How we are different

Discover and Protect Services Across Hybrid Cloud Environments: As providers continue to add new cloud native services, it becomes increasingly difficult for customers to ensure the apps running on them are protected. 18.11 introduced Cloud Platform Compliance, which allows customers to centrally discover all cloud native services in use across AWS, Microsoft Azure, and Google Cloud Platform (GCP), across all accounts, and in every region. Cloud Platform Compliance continuously monitors these accounts to detect when rogue services are added, and alerts end users to avoid risks introduced by rogue deployments, abandoned environments, and environments not being protected by Twistlock.
Compliance and Security Configuration Checks for Istio Service Mesh: Istio is one of the most interesting new technologies in this space because it helps simplify many formerly difficult aspects of running microservices. Notably, Istio provides load balancing, fine grained traffic routing, TLS everywhere, and service centric RBAC. What Istio doesn’t provide natively, though, is a simple way to visualize and understand interconnectivity between services. In 18.11, Twistlock integrates with Istio to discover this service mesh and uses this data to enrich the radar with details about protocols and service roles used with Istio.
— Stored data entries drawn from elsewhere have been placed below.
-- ==== Sys2Proof/Tests/Slice0.lean ====
section
/-! SUPPORT. The model's own tests: the smoke test of WellFormed, the words of the two opcode maps, one-step vectors of
95_test_vectors.md, and for each obligation with hypotheses a concrete case that meets them. -/

namespace Sys2Proof.Tests

-- One kernel evaluation at a time: each thread of its own would reserve memory for a stack and a heap.
set_option Elab.async false

open Sys2Proof Sys2Proof.Machine

/-! ## Helpers -/

/-- The state an answer holds. -/
def after : StepOut → State
  | .next t => t
  | .fault _ => State.reset
  | .refused _ => State.reset

def isNext : StepOut → Bool
  | .next _ => true
  | .fault _ => false
  | .refused _ => false

theorem eq_next {o : StepOut} (h : isNext o = true) : o = .next (after o) := by
  cases o with
  | next t => rfl
  | fault f => simp [isNext] at h
  | refused r => simp [isNext] at h

/-- The stores of 95 section 3.1 behind the machine after reset. -/
def stored : State :=
  { State.reset with
    ds := [(0, 0xF0), (1, 0xDE), (2, 0xBC), (3, 0x9A), (4, 0x78), (5, 0x56), (6, 0x34), (7, 0x12),
      (4294967296, 0x02), (4294967298, 0x01)] }

/-- The machine with a request in `REQ`. -/
def request (fc : Byte) (payload : List Byte) : State := { stored with req := Pdu.reset.load 0x11 fc payload }

/-- The machine with bytes in `XB`. -/
def loaded (bytes : List Byte) : State := { stored with xb := Memory.writeBytes [] 0 bytes }

/-- The sample configuration with one slot bound otherwise. -/
def rebound (k : Fin 9) (b : BitVec 2) : ConfigRecord := { Config.sample with slots := Config.sample.slots.set k b }

/-- `exc` and `val` of a completed operation. -/
def resultOf (s : State) : Option Result :=
  match s.out with
  | .completed r => some r
  | .idle => none
  | .faulted _ => none
  | .refused => none
  | .unfinished => none

/-- The response bank as address, function code and payload. -/
def response (s : State) : Byte × Byte × List Byte := (s.rsp.addr, s.rsp.fc, s.rsp.payload s.rsp.len.toNat)

theorem ready_of {s : State} (hc : s.cfg = Config.sample) (hh : s.halt = false) : s.Ready :=
  ⟨by rw [hc]; decide +kernel, hh⟩

theorem readyProcess_of {s : State} (hc : s.cfg = Config.sample) (hh : s.halt = false) : s.ReadyProcess :=
  ⟨ready_of hc hh, by rw [hc]; decide +kernel⟩

theorem readyProcess_rebound {s : State} (k : Fin 9) (b : BitVec 2) (hc : s.cfg = rebound k b) (hh : s.halt = false)
    (hw : cfgWf (rebound k b) = true) (hb : binding (rebound k b) 8 ≠ 0) : s.ReadyProcess :=
  ⟨⟨by rw [hc]; exact hw, hh⟩, by rw [hc]; exact hb⟩

/-! ## WellFormed -/

theorem test_wf_admits : Instr.wf 515 (.crc16 1023) = true ∧ Instr.wf 515 (.ascDec .rsp 1023) = true ∧
    Instr.wf 1024 (.lrc8 2047) = true ∧ Instr.wf 515 (.illegal 0x2B) = true := by decide +kernel
theorem test_wf_refuses_crc16 : Instr.wf 515 (.crc16 1024) = false := by decide +kernel
theorem test_wf_refuses_lrc8 : Instr.wf 515 (.lrc8 1024) = false := by decide +kernel
theorem test_wf_refuses_rtuEnc : Instr.wf 515 (.rtuEnc .req 1024) = false := by decide +kernel
theorem test_wf_refuses_rtuDec : Instr.wf 515 (.rtuDec .rsp 1024) = false := by decide +kernel
theorem test_wf_refuses_ascEnc : Instr.wf 515 (.ascEnc .req 1024) = false := by decide +kernel
theorem test_wf_refuses_ascDec : Instr.wf 515 (.ascDec .rsp 1024) = false := by decide +kernel
theorem test_wf_refuses_illegal : Instr.wf 515 (.illegal 0x03) = false := by decide +kernel

/-! ## Decoding: words written out from R113 and R111 -/

theorem test_decode_host : ([⟨0b0001, 1, 5, 6, 7⟩, ⟨0b0010, 1, 5, 6, 7⟩, ⟨0b0011, 1, 5, 6, 7⟩, ⟨0b0100, 1, 5, 6, 7⟩,
      ⟨0b0101, 1, 5, 6, 7⟩, ⟨0b0110, 0, 5, 6, 7⟩, ⟨0b0111, 0, 5, 6, 7⟩, ⟨0b1000, 1, 5, 6, 7⟩,
      ⟨0b1001, 1, 5, 6, 7⟩] : List OpWord).map decodeHostOp =
    [.crc16 5, .lrc8 5, .bufRd 6, .bufWr 6 7, .rtuEnc .rsp 5, .rtuDec .req 5, .ascEnc .req 5, .ascDec .rsp 5,
      .process] := by decide +kernel
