-- ==== Sys2Proof/Machine/Host.lean ====
section
/-! DEFINITION. The host register port (10_state.md R31 to R52, R58, R59; 20_memory.md R101, R102), the events of the
environments (R105 to R112), and the port outputs as a view of the sequencer. -/

namespace Sys2Proof.Machine

/-- The registers of the map (10_state.md R32). -/
inductive Reg where
  | id
  | version
  | ctrl
  | cmd
  | status
  | msglen
  | symout
  | symcnt
  | root
  | nodecnt
  | leafcnt
  | bitcntOut
  | bitcntIn
  | nodeSel
  | nodeInfo
  | nodeWlo
  | nodeWhi
  | lutSel
  | lutLen
  | lutBits (k : Fin 8)
  | allow (k : Fin 8)
  | freq (x : Symbol)
  deriving DecidableEq, Repr

/-- The offsets of the single registers, as the table of R32 lists them. -/
def singleRegs : List (Nat × Reg) :=
  [(0x000, .id), (0x004, .version), (0x008, .ctrl), (0x00C, .cmd), (0x010, .status), (0x014, .msglen),
   (0x018, .symout), (0x01C, .symcnt), (0x020, .root), (0x024, .nodecnt), (0x028, .leafcnt),
   (0x02C, .bitcntOut), (0x030, .bitcntIn), (0x034, .nodeSel), (0x038, .nodeInfo), (0x03C, .nodeWlo),
   (0x040, .nodeWhi), (0x044, .lutSel), (0x048, .lutLen)]

/-- The register at a byte address; none for a misaligned or reserved address (R32, R102). -/
def regAt (addr : Address) : Option Reg :=
  let a := addr.toNat
  if a % 4 ≠ 0 then none
  else if 0x050 ≤ a ∧ a < 0x070 then some (.lutBits (Fin.ofNat 8 ((a - 0x050) / 4)))
  else if 0x080 ≤ a ∧ a < 0x0A0 then some (.allow (Fin.ofNat 8 ((a - 0x080) / 4)))
  else if 0x400 ≤ a ∧ a < 0x800 then some (.freq (BitVec.ofNat 8 ((a - 0x400) / 4)))
  else singleRegs.lookup a

/-! ### Reads -/

/-- The node the window shows: the selected one, or all zero at or beyond `NODECNT` (R46). -/
def windowNode (s : State) : Node :=
  if s.nodeSel.toNat < s.nodecnt.toNat then nodeAt s.nodeSel s else Node.zero

/-- `NODE_INFO`: LEFT 8:0, RIGHT 17:9, SYM 25:18, LEAF 30, INUSE 31 (R46). -/
def nodeInfoWord (n : Node) : Word :=
  BitVec.ofBool n.inuse ++ BitVec.ofBool n.leaf ++ (0 : BitVec 4) ++ n.sym ++ n.right ++ n.left

/-- `LUT_BITSk`: at bit position 31 - j the code bit 32k + j if it is below LEN, else 0 (R50). -/
def lutBitsWord (k : Nat) (e : LutEntry) : Word :=
  ofBitsMsb 32 ((List.range 32).map fun j => decide (32 * k + j < e.len.toNat) && e.bits.getLsbD (32 * k + j))

/-- `SYMOUT` (R43): SYM 7:0, VALID 8. -/
def symoutWord : Option Symbol → Word
  | none => 0
  | some x => (0 : BitVec 23) ++ BitVec.ofBool true ++ x

/-- The value of a register while idle. -/
def regValue (r : Reg) (s : State) : Word :=
  match r with
  | .id => Config.idValue
  | .version => Config.versionValue
  | .ctrl => 0
  | .cmd => s.cmd
  | .status => statusWord s
  | .msglen => s.msglen
  | .symout => symoutWord s.symout
  | .symcnt => s.symcnt
  | .root => s.root.setWidth 32
  | .nodecnt => s.nodecnt.setWidth 32
  | .leafcnt => s.leafcnt.setWidth 32
  | .bitcntOut => s.bitcntOut
  | .bitcntIn => s.bitcntIn
  | .nodeSel => s.nodeSel.setWidth 32
  | .nodeInfo => nodeInfoWord (windowNode s)
  | .nodeWlo => (windowNode s).weight.extractLsb' 0 32
  | .nodeWhi => ((windowNode s).weight.extractLsb' 32 8).setWidth 32
  | .lutSel => s.lutSel.setWidth 32
  | .lutLen => BitVec.ofBool (lutAt s.lutSel s).present ++ (0 : BitVec 23) ++ (lutAt s.lutSel s).len
  | .lutBits k => lutBitsWord k.val (lutAt s.lutSel s)
  | .allow k => s.allow.extractLsb' (32 * k.val) 32
  | .freq x => freqAt x s

/-- The value the host reads is recorded. -/
def answerRead (v : Word) (s : State) : State := { s with reads := s.reads ++ [v] }

/-- A read while busy (R58): `ID` and `VERSION` true, of `STATUS` only BUSY and DROP, everything else the next free
value (log 4). -/
def busyRead (r : Reg) (s : State) : State :=
  match r with
  | .id => answerRead Config.idValue s
  | .version => answerRead Config.versionValue s
  | .status => answerRead (busyStatusWord (Config.busyRead s.draws) s) { s with draws := s.draws + 1 }
  | _ => answerRead (Config.busyRead s.draws) { s with draws := s.draws + 1 }

/-- A host read (20_memory.md R101): a misaligned or reserved address reads 0 (R102, R421). -/
def hostRead (addr : Address) (s : State) : State :=
  match regAt addr with
  | none => answerRead 0 s
  | some r => if s.busy then busyRead r s else answerRead (regValue r s) s

/-! ### Writes -/

/-- A write of `CTRL` while idle (R33): SRST, else CLRSTICKY and CLRCNT. -/
def writeCtrl (v : Word) (s : State) : State :=
  if v.getLsbD 0 then resetCore s
  else
    let t := if v.getLsbD 1 then { s with err := false, drop := false } else s
    if v.getLsbD 2 then { t with bitcntOut := 0, bitcntIn := 0 } else t

/-- `ALLOWk <- v`: all 32 bits are writable, the other words stay (R52). -/
def writeAllow (k : Fin 8) (v : Word) (s : State) : State :=
  { s with allow := (s.allow &&& ~~~((BitVec.allOnes 32).setWidth 256 <<< (32 * k.val)))
      ||| (v.setWidth 256 <<< (32 * k.val)) }

/-- A write while idle. A read-only register ignores it (R32). -/
def idleWrite (r : Reg) (v : Word) (s : State) : State :=
  match r with
  | .ctrl => writeCtrl v s
  | .cmd => { s with cmd := v, task := .issued }
  | .msglen => { s with msglen := v }
  | .nodeSel => { s with nodeSel := v.setWidth 9 }
  | .lutSel => { s with lutSel := v.setWidth 8 }
  | .allow k => writeAllow k v s
  | .freq x => if allowed x s then writeFreq x v s else s
  | .id | .version | .status | .symout | .symcnt | .root | .nodecnt | .leafcnt | .bitcntOut | .bitcntIn
  | .nodeInfo | .nodeWlo | .nodeWhi | .lutLen | .lutBits _ => s

/-- A write while busy (R58): a command is dropped, `CTRL` honours only SRST, everything else is ignored. -/
def busyWrite (r : Reg) (v : Word) (s : State) : State :=
  match r with
  | .ctrl => if v.getLsbD 0 then resetCore s else s
  | .cmd => { s with drop := true }
  | .id | .version | .status | .msglen | .symout | .symcnt | .root | .nodecnt | .leafcnt | .bitcntOut | .bitcntIn
  | .nodeSel | .nodeInfo | .nodeWlo | .nodeWhi | .lutSel | .lutLen | .lutBits _ | .allow _ | .freq _ => s

/-- A host write (R101): ignored at a misaligned or reserved address (R102, R421). -/
def hostWrite (addr : Address) (v : Word) (s : State) : State :=
  match regAt addr with
  | none => s
  | some r => if s.busy then busyWrite r v s else idleWrite r v s

/-- `ISSUE <command>` (30_encoding.md R181): the host write of the command's word to `CMD`. -/
def issueEvent (i : Instr) : Event := .write 0x00C (encode i)

/-! ### Events -/

/-- A new source stream starts (R109): `bits` come next, and then END if `ended`, else nothing yet. What was left of the
old stream, its END too, is gone. R109 and 93_implementation_defined.md item 20 say only that the environment starts a
new stream; how it does is the model's choice (DESIGN CHOICE, log 18). -/
def newStream (bits : List Bool) (ended : Bool) (s : State) : State := { s with srcBits := bits, srcEnded := ended }

/-- One beat of the source's signals (R108): END wins over a bit; both low change nothing; after END the stream
delivers no more bits (R109, log 6), until a new one starts. -/
def sourceBeat (valid bit ended : Bool) (s : State) : State :=
  if ended then { s with srcEnded := true }
  else if valid && !s.srcEnded then { s with srcBits := s.srcBits ++ [bit] }
  else s

/-- What an event does, before the core goes on. A new source stream is either there as a whole (`srcStream`) or starts
empty and open (`srcOpen`): DESIGN CHOICE, log 18. -/
def perform (e : Event) (s : State) : State :=
  match e with
  | .write addr v => hostWrite addr v s
  | .read addr => hostRead addr s
  | .wait => hostRead 0x010 s
  | .resetPin => resetCore s
  | .sinkReady r => { s with sinkReady := r }
  | .symOutReady r => { s with symOutReady := r }
  | .srcStream bytes => newStream (bytesBits bytes) true s
  | .srcOpen => newStream [] false s
  | .srcBeat valid bit ended => sourceBeat valid bit ended s
  | .symOffer xs => { s with symIn := s.symIn ++ xs }

/-- A turn's event. A WAIT that read `BUSY = 1` polls again (30_encoding.md R182). -/
def serve (t : Turn) (s : State) : State :=
  if t.event = .wait ∧ s.busy = true then { perform t.event s with agenda := t :: s.agenda }
  else perform t.event s

/-! ### Port outputs -/

/-- The core's port outputs (20_memory.md R113): the event offered on the bit sink with `snk_valid = 1`, `src_req`,
`sin_ready`, and the symbol offered on symbol-out with `sout_valid = 1`. A data signal has no value while its valid
signal is 0 (log 8). -/
structure PortOutputs where
  snk : Option SinkEvent
  srcReq : Bool
  sinReady : Bool
  sout : Option Symbol
  deriving DecidableEq, Repr

/-- All outputs inactive (70_reset_and_hazards.md R450). -/
def PortOutputs.inactive : PortOutputs := { snk := none, srcReq := false, sinReady := false, sout := none }

/-- The event a list of bits still to be sent offers on the sink. -/
def offerBit : List Bool → PortOutputs
  | b :: _ => { PortOutputs.inactive with snk := some (.bit b) }
  | [] => PortOutputs.inactive

/-- What the core drives: a port's valid, request or ready signal only inside its primitive (R105, R108, R111,
R112). -/
def portOutputs (s : State) : PortOutputs :=
  match s.task with
  | .tenc out _ => offerBit out
  | .lenc out => offerBit out
  | .senc out => offerBit out
  | .mencOut _ out => offerBit out
  | .close => { PortOutputs.inactive with snk := some .close }
  | .tdecTag pending _ _ => { PortOutputs.inactive with srcReq := !pending.isEmpty }
  | .tdecSym _ _ _ _ _ => { PortOutputs.inactive with srcReq := true }
  | .ldec _ => { PortOutputs.inactive with srcReq := true }
  | .sdec i => { PortOutputs.inactive with srcReq := !(nodeAt i s).leaf }
  | .mdecWalk _ i => { PortOutputs.inactive with srcReq := !(nodeAt i s).leaf }
  | .mencSym k => { PortOutputs.inactive with sinReady := decide (k < s.msglen.toNat) }
  | .mdecOut _ x => { PortOutputs.inactive with sout := some x }
  | .idle | .issued | .build _ _ _ _ | .genlut _ | .mdecNext _ => PortOutputs.inactive

end Sys2Proof.Machine
end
Kubernetes Service Account Monitoring and Visualization: Twistlock 18.11 includes a first of-its-kind discovery and monitoring tool for Kubernetes service accounts. Integrated into the Radar dashboard, every service account associated with every resource in a cluster can be easily viewed, so that security staff can easily understand role configuration, assess the level of access provided to each service account, and mitigate risks associated with overly broad permissions. For each account, Twistlock shows detailed metadata describing the resources it has access to and the level of access it has to each of them.